**Activity**
From the entries below, output the line with "v).tio = s.tio := setFld_tio s f _" and each following line up to and including the line with "v).rfs = s.rfs := setFld_rfs s f _", exactly as written.
#### Provided information
-- ==== Sys2Proof/Laws/State.lean ====
section
/-! SUPPORT. What each update of State leaves in each field, true by unfolding, and what the register readers give after an
update that is none of a register. -/

namespace Sys2Proof.Machine.State

/-! ### setReg -/

@[simp] theorem setReg_pending (s : State) (a : Nat) (w : Word) : (s.setReg a w).pending = s.pending := rfl
@[simp] theorem setReg_shV (s : State) (a : Nat) (w : Word) : (s.setReg a w).shV = s.shV := rfl
@[simp] theorem setReg_shM (s : State) (a : Nat) (w : Word) : (s.setReg a w).shM = s.shM := rfl
@[simp] theorem setReg_resp (s : State) (a : Nat) (w : Word) : (s.setReg a w).resp = s.resp := rfl
@[simp] theorem setReg_rdata (s : State) (a : Nat) (w : Word) : (s.setReg a w).rdata = s.rdata := rfl
@[simp] theorem setReg_tocPend (s : State) (a : Nat) (w : Word) : (s.setReg a w).tocPend = s.tocPend := rfl
@[simp] theorem setReg_freeCount (s : State) (a : Nat) (w : Word) : (s.setReg a w).freeCount = s.freeCount := rfl
@[simp] theorem setReg_sys (s : State) (a : Nat) (w : Word) : (s.setReg a w).sys = s.sys := rfl
@[simp] theorem setReg_mem (s : State) (a : Nat) (w : Word) : (s.setReg a w).mem = s.mem := rfl
@[simp] theorem setReg_dma (s : State) (a : Nat) (w : Word) : (s.setReg a w).dma = s.dma := rfl
@[simp] theorem setReg_tbu (s : State) (a : Nat) (w : Word) : (s.setReg a w).tbu = s.tbu := rfl
@[simp] theorem setReg_drl (s : State) (a : Nat) (w : Word) : (s.setReg a w).drl = s.drl := rfl
@[simp] theorem setReg_tio (s : State) (a : Nat) (w : Word) : (s.setReg a w).tio = s.tio := rfl
@[simp] theorem setReg_pmu (s : State) (a : Nat) (w : Word) : (s.setReg a w).pmu = s.pmu := rfl
@[simp] theorem setReg_clk (s : State) (a : Nat) (w : Word) : (s.setReg a w).clk = s.clk := rfl
@[simp] theorem setReg_cmon (s : State) (a : Nat) (w : Word) : (s.setReg a w).cmon = s.cmon := rfl
@[simp] theorem setReg_rfs (s : State) (a : Nat) (w : Word) : (s.setReg a w).rfs = s.rfs := rfl
@[simp] theorem setReg_toc (s : State) (a : Nat) (w : Word) : (s.setReg a w).toc = s.toc := rfl
@[simp] theorem setReg_cores (s : State) (a : Nat) (w : Word) : (s.setReg a w).cores = s.cores := rfl
@[simp] theorem setReg_dfe (s : State) (a : Nat) (w : Word) : (s.setReg a w).dfe = s.dfe := rfl
@[simp] theorem setReg_arr (s : State) (a : Nat) (w : Word) : (s.setReg a w).arr = s.arr := rfl
@[simp] theorem setReg_pair (s : State) (a : Nat) (w : Word) : (s.setReg a w).pair = s.pair := rfl
@[simp] theorem setReg_acq (s : State) (a : Nat) (w : Word) : (s.setReg a w).acq = s.acq := rfl
@[simp] theorem setReg_cor (s : State) (a : Nat) (w : Word) : (s.setReg a w).cor = s.cor := rfl
@[simp] theorem setReg_chs (s : State) (a : Nat) (w : Word) : (s.setReg a w).chs = s.chs := rfl
@[simp] theorem setReg_ptp (s : State) (a : Nat) (w : Word) : (s.setReg a w).ptp = s.ptp := rfl
@[simp] theorem setReg_nym (s : State) (a : Nat) (w : Word) : (s.setReg a w).nym = s.nym := rfl
@[simp] theorem setReg_aon (s : State) (a : Nat) (w : Word) : (s.setReg a w).aon = s.aon := rfl
@[simp] theorem setReg_host (s : State) (a : Nat) (w : Word) : (s.setReg a w).host = s.host := rfl
@[simp] theorem setReg_sig (s : State) (a : Nat) (w : Word) : (s.setReg a w).sig = s.sig := rfl

/-! ### setFld -/

@[simp] theorem setFld_pending (s : State) (f : Fld) (v : Nat) : (s.setFld f v).pending = s.pending := setReg_pending s f.addr _
@[simp] theorem setFld_shV (s : State) (f : Fld) (v : Nat) : (s.setFld f v).shV = s.shV := setReg_shV s f.addr _
@[simp] theorem setFld_shM (s : State) (f : Fld) (v : Nat) : (s.setFld f v).shM = s.shM := setReg_shM s f.addr _
@[simp] theorem setFld_resp (s : State) (f : Fld) (v : Nat) : (s.setFld f v).resp = s.resp := setReg_resp s f.addr _
@[simp] theorem setFld_rdata (s : State) (f : Fld) (v : Nat) : (s.setFld f v).rdata = s.rdata := setReg_rdata s f.addr _
@[simp] theorem setFld_tocPend (s : State) (f : Fld) (v : Nat) : (s.setFld f v).tocPend = s.tocPend := setReg_tocPend s f.addr _
@[simp] theorem setFld_freeCount (s : State) (f : Fld) (v : Nat) : (s.setFld f v).freeCount = s.freeCount := setReg_freeCount s f.addr _
@[simp] theorem setFld_sys (s : State) (f : Fld) (v : Nat) : (s.setFld f v).sys = s.sys := setReg_sys s f.addr _
@[simp] theorem setFld_mem (s : State) (f : Fld) (v : Nat) : (s.setFld f v).mem = s.mem := setReg_mem s f.addr _
@[simp] theorem setFld_dma (s : State) (f : Fld) (v : Nat) : (s.setFld f v).dma = s.dma := setReg_dma s f.addr _
@[simp] theorem setFld_tbu (s : State) (f : Fld) (v : Nat) : (s.setFld f v).tbu = s.tbu := setReg_tbu s f.addr _
@[simp] theorem setFld_drl (s : State) (f : Fld) (v : Nat) : (s.setFld f v).drl = s.drl := setReg_drl s f.addr _
@[simp] theorem setFld_tio (s : State) (f : Fld) (v : Nat) : (s.setFld f v).tio = s.tio := setReg_tio s f.addr _
@[simp] theorem setFld_pmu (s : State) (f : Fld) (v : Nat) : (s.setFld f v).pmu = s.pmu := setReg_pmu s f.addr _
@[simp] theorem setFld_clk (s : State) (f : Fld) (v : Nat) : (s.setFld f v).clk = s.clk := setReg_clk s f.addr _
@[simp] theorem setFld_cmon (s : State) (f : Fld) (v : Nat) : (s.setFld f v).cmon = s.cmon := setReg_cmon s f.addr _
@[simp] theorem setFld_rfs (s : State) (f : Fld) (v : Nat) : (s.setFld f v).rfs = s.rfs := setReg_rfs s f.addr _
@[simp] theorem setFld_toc (s : State) (f : Fld) (v : Nat) : (s.setFld f v).toc = s.toc := setReg_toc s f.addr _
@[simp] theorem setFld_cores (s : State) (f : Fld) (v : Nat) : (s.setFld f v).cores = s.cores := setReg_cores s f.addr _
@[simp] theorem setFld_dfe (s : State) (f : Fld) (v : Nat) : (s.setFld f v).dfe = s.dfe := setReg_dfe s f.addr _
@[simp] theorem setFld_arr (s : State) (f : Fld) (v : Nat) : (s.setFld f v).arr = s.arr := setReg_arr s f.addr _
@[simp] theorem setFld_pair (s : State) (f : Fld) (v : Nat) : (s.setFld f v).pair = s.pair := setReg_pair s f.addr _
@[simp] theorem setFld_acq (s : State) (f : Fld) (v : Nat) : (s.setFld f v).acq = s.acq := setReg_acq s f.addr _
@[simp] theorem setFld_cor (s : State) (f : Fld) (v : Nat) : (s.setFld f v).cor = s.cor := setReg_cor s f.addr _
@[simp] theorem setFld_chs (s : State) (f : Fld) (v : Nat) : (s.setFld f v).chs = s.chs := setReg_chs s f.addr _
@[simp] theorem setFld_ptp (s : State) (f : Fld) (v : Nat) : (s.setFld f v).ptp = s.ptp := setReg_ptp s f.addr _
@[simp] theorem setFld_nym (s : State) (f : Fld) (v : Nat) : (s.setFld f v).nym = s.nym := setReg_nym s f.addr _
@[simp] theorem setFld_aon (s : State) (f : Fld) (v : Nat) : (s.setFld f v).aon = s.aon := setReg_aon s f.addr _
@[simp] theorem setFld_host (s : State) (f : Fld) (v : Nat) : (s.setFld f v).host = s.host := setReg_host s f.addr _
@[simp] theorem setFld_sig (s : State) (f : Fld) (v : Nat) : (s.setFld f v).sig = s.sig := setReg_sig s f.addr _

/-! ### setFlag -/

@[simp] theorem setFlag_pending (s : State) (f : Fld) (b : Bool) : (s.setFlag f b).pending = s.pending := setFld_pending s f _
@[simp] theorem setFlag_shV (s : State) (f : Fld) (b : Bool) : (s.setFlag f b).shV = s.shV := setFld_shV s f _
@[simp] theorem setFlag_shM (s : State) (f : Fld) (b : Bool) : (s.setFlag f b).shM = s.shM := setFld_shM s f _
@[simp] theorem setFlag_resp (s : State) (f : Fld) (b : Bool) : (s.setFlag f b).resp = s.resp := setFld_resp s f _
@[simp] theorem setFlag_rdata (s : State) (f : Fld) (b : Bool) : (s.setFlag f b).rdata = s.rdata := setFld_rdata s f _
@[simp] theorem setFlag_tocPend (s : State) (f : Fld) (b : Bool) : (s.setFlag f b).tocPend = s.tocPend := setFld_tocPend s f _
@[simp] theorem setFlag_freeCount (s : State) (f : Fld) (b : Bool) : (s.setFlag f b).freeCount = s.freeCount := setFld_freeCount s f _
@[simp] theorem setFlag_sys (s : State) (f : Fld) (b : Bool) : (s.setFlag f b).sys = s.sys := setFld_sys s f _
@[simp] theorem setFlag_mem (s : State) (f : Fld) (b : Bool) : (s.setFlag f b).mem = s.mem := setFld_mem s f _
@[simp] theorem setFlag_dma (s : State) (f : Fld) (b : Bool) : (s.setFlag f b).dma = s.dma := setFld_dma s f _
@[simp] theorem setFlag_tbu (s : State) (f : Fld) (b : Bool) : (s.setFlag f b).tbu = s.tbu := setFld_tbu s f _
@[simp] theorem setFlag_drl (s : State) (f : Fld) (b : Bool) : (s.setFlag f b).drl = s.drl := setFld_drl s f _
@[simp] theorem setFlag_tio (s : State) (f : Fld) (b : Bool) : (s.setFlag f b).tio = s.tio := setFld_tio s f _
@[simp] theorem setFlag_pmu (s : State) (f : Fld) (b : Bool) : (s.setFlag f b).pmu = s.pmu := setFld_pmu s f _
@[simp] theorem setFlag_clk (s : State) (f : Fld) (b : Bool) : (s.setFlag f b).clk = s.clk := setFld_clk s f _
@[simp] theorem setFlag_cmon (s : State) (f : Fld) (b : Bool) : (s.setFlag f b).cmon = s.cmon := setFld_cmon s f _
@[simp] theorem setFlag_rfs (s : State) (f : Fld) (b : Bool) : (s.setFlag f b).rfs = s.rfs := setFld_rfs s f _
@[simp] theorem setFlag_toc (s : State) (f : Fld) (b : Bool) : (s.setFlag f b).toc = s.toc := setFld_toc s f _
@[simp] theorem setFlag_cores (s : State) (f : Fld) (b : Bool) : (s.setFlag f b).cores = s.cores := setFld_cores s f _
@[simp] theorem setFlag_dfe (s : State) (f : Fld) (b : Bool) : (s.setFlag f b).dfe = s.dfe := setFld_dfe s f _
@[simp] theorem setFlag_arr (s : State) (f : Fld) (b : Bool) : (s.setFlag f b).arr = s.arr := setFld_arr s f _
@[simp] theorem setFlag_pair (s : State) (f : Fld) (b : Bool) : (s.setFlag f b).pair = s.pair := setFld_pair s f _
@[simp] theorem setFlag_acq (s : State) (f : Fld) (b : Bool) : (s.setFlag f b).acq = s.acq := setFld_acq s f _
@[simp] theorem setFlag_cor (s : State) (f : Fld) (b : Bool) : (s.setFlag f b).cor = s.cor := setFld_cor s f _
@[simp] theorem setFlag_chs (s : State) (f : Fld) (b : Bool) : (s.setFlag f b).chs = s.chs := setFld_chs s f _
@[simp] theorem setFlag_ptp (s : State) (f : Fld) (b : Bool) : (s.setFlag f b).ptp = s.ptp := setFld_ptp s f _
@[simp] theorem setFlag_nym (s : State) (f : Fld) (b : Bool) : (s.setFlag f b).nym = s.nym := setFld_nym s f _
@[simp] theorem setFlag_aon (s : State) (f : Fld) (b : Bool) : (s.setFlag f b).aon = s.aon := setFld_aon s f _
@[simp] theorem setFlag_host (s : State) (f : Fld) (b : Bool) : (s.setFlag f b).host = s.host := setFld_host s f _
@[simp] theorem setFlag_sig (s : State) (f : Fld) (b : Bool) : (s.setFlag f b).sig = s.sig := setFld_sig s f _

/-! ### setFldI -/

@[simp] theorem setFldI_pending (s : State) (f : Fld) (v : Int) : (s.setFldI f v).pending = s.pending := setFld_pending s f _
@[simp] theorem setFldI_shV (s : State) (f : Fld) (v : Int) : (s.setFldI f v).shV = s.shV := setFld_shV s f _
@[simp] theorem setFldI_shM (s : State) (f : Fld) (v : Int) : (s.setFldI f v).shM = s.shM := setFld_shM s f _
@[simp] theorem setFldI_resp (s : State) (f : Fld) (v : Int) : (s.setFldI f v).resp = s.resp := setFld_resp s f _
@[simp] theorem setFldI_rdata (s : State) (f : Fld) (v : Int) : (s.setFldI f v).rdata = s.rdata := setFld_rdata s f _
@[simp] theorem setFldI_tocPend (s : State) (f : Fld) (v : Int) : (s.setFldI f v).tocPend = s.tocPend := setFld_tocPend s f _
@[simp] theorem setFldI_freeCount (s : State) (f : Fld) (v : Int) : (s.setFldI f v).freeCount = s.freeCount := setFld_freeCount s f _
@[simp] theorem setFldI_sys (s : State) (f : Fld) (v : Int) : (s.setFldI f v).sys = s.sys := setFld_sys s f _
@[simp] theorem setFldI_mem (s : State) (f : Fld) (v : Int) : (s.setFldI f v).mem = s.mem := setFld_mem s f _
@[simp] theorem setFldI_dma (s : State) (f : Fld) (v : Int) : (s.setFldI f v).dma = s.dma := setFld_dma s f _
@[simp] theorem setFldI_tbu (s : State) (f : Fld) (v : Int) : (s.setFldI f v).tbu = s.tbu := setFld_tbu s f _
@[simp] theorem setFldI_drl (s : State) (f : Fld) (v : Int) : (s.setFldI f v).drl = s.drl := setFld_drl s f _
@[simp] theorem setFldI_tio (s : State) (f : Fld) (v : Int) : (s.setFldI f v).tio = s.tio := setFld_tio s f _
@[simp] theorem setFldI_pmu (s : State) (f : Fld) (v : Int) : (s.setFldI f v).pmu = s.pmu := setFld_pmu s f _
@[simp] theorem setFldI_clk (s : State) (f : Fld) (v : Int) : (s.setFldI f v).clk = s.clk := setFld_clk s f _
@[simp] theorem setFldI_cmon (s : State) (f : Fld) (v : Int) : (s.setFldI f v).cmon = s.cmon := setFld_cmon s f _
@[simp] theorem setFldI_rfs (s : State) (f : Fld) (v : Int) : (s.setFldI f v).rfs = s.rfs := setFld_rfs s f _
@[simp] theorem setFldI_toc (s : State) (f : Fld) (v : Int) : (s.setFldI f v).toc = s.toc := setFld_toc s f _
@[simp] theorem setFldI_cores (s : State) (f : Fld) (v : Int) : (s.setFldI f v).cores = s.cores := setFld_cores s f _
@[simp] theorem setFldI_dfe (s : State) (f : Fld) (v : Int) : (s.setFldI f v).dfe = s.dfe := setFld_dfe s f _
@[simp] theorem setFldI_arr (s : State) (f : Fld) (v : Int) : (s.setFldI f v).arr = s.arr := setFld_arr s f _
@[simp] theorem setFldI_pair (s : State) (f : Fld) (v : Int) : (s.setFldI f v).pair = s.pair := setFld_pair s f _
@[simp] theorem setFldI_acq (s : State) (f : Fld) (v : Int) : (s.setFldI f v).acq = s.acq := setFld_acq s f _
@[simp] theorem setFldI_cor (s : State) (f : Fld) (v : Int) : (s.setFldI f v).cor = s.cor := setFld_cor s f _
@[simp] theorem setFldI_chs (s : State) (f : Fld) (v : Int) : (s.setFldI f v).chs = s.chs := setFld_chs s f _
@[simp] theorem setFldI_ptp (s : State) (f : Fld) (v : Int) : (s.setFldI f v).ptp = s.ptp := setFld_ptp s f _
@[simp] theorem setFldI_nym (s : State) (f : Fld) (v : Int) : (s.setFldI f v).nym = s.nym := setFld_nym s f _
@[simp] theorem setFldI_aon (s : State) (f : Fld) (v : Int) : (s.setFldI f v).aon = s.aon := setFld_aon s f _
@[simp] theorem setFldI_host (s : State) (f : Fld) (v : Int) : (s.setFldI f v).host = s.host := setFld_host s f _
@[simp] theorem setFldI_sig (s : State) (f : Fld) (v : Int) : (s.setFldI f v).sig = s.sig := setFld_sig s f _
########
**Written response**
@[simp] theorem setFldI_tio (s : State) (f : Fld) (v : Int) : (s.setFldI f v).tio = s.tio := setFld_tio s f _
@[simp] theorem setFldI_pmu (s : State) (f : Fld) (v : Int) : (s.setFldI f v).pmu = s.pmu := setFld_pmu s f _
@[simp] theorem setFldI_clk (s : State) (f : Fld) (v : Int) : (s.setFldI f v).clk = s.clk := setFld_clk s f _
@[simp] theorem setFldI_cmon (s : State) (f : Fld) (v : Int) : (s.setFldI f v).cmon = s.cmon := setFld_cmon s f _
@[simp] theorem setFldI_rfs (s : State) (f : Fld) (v : Int) : (s.setFldI f v).rfs = s.rfs := setFld_rfs s f _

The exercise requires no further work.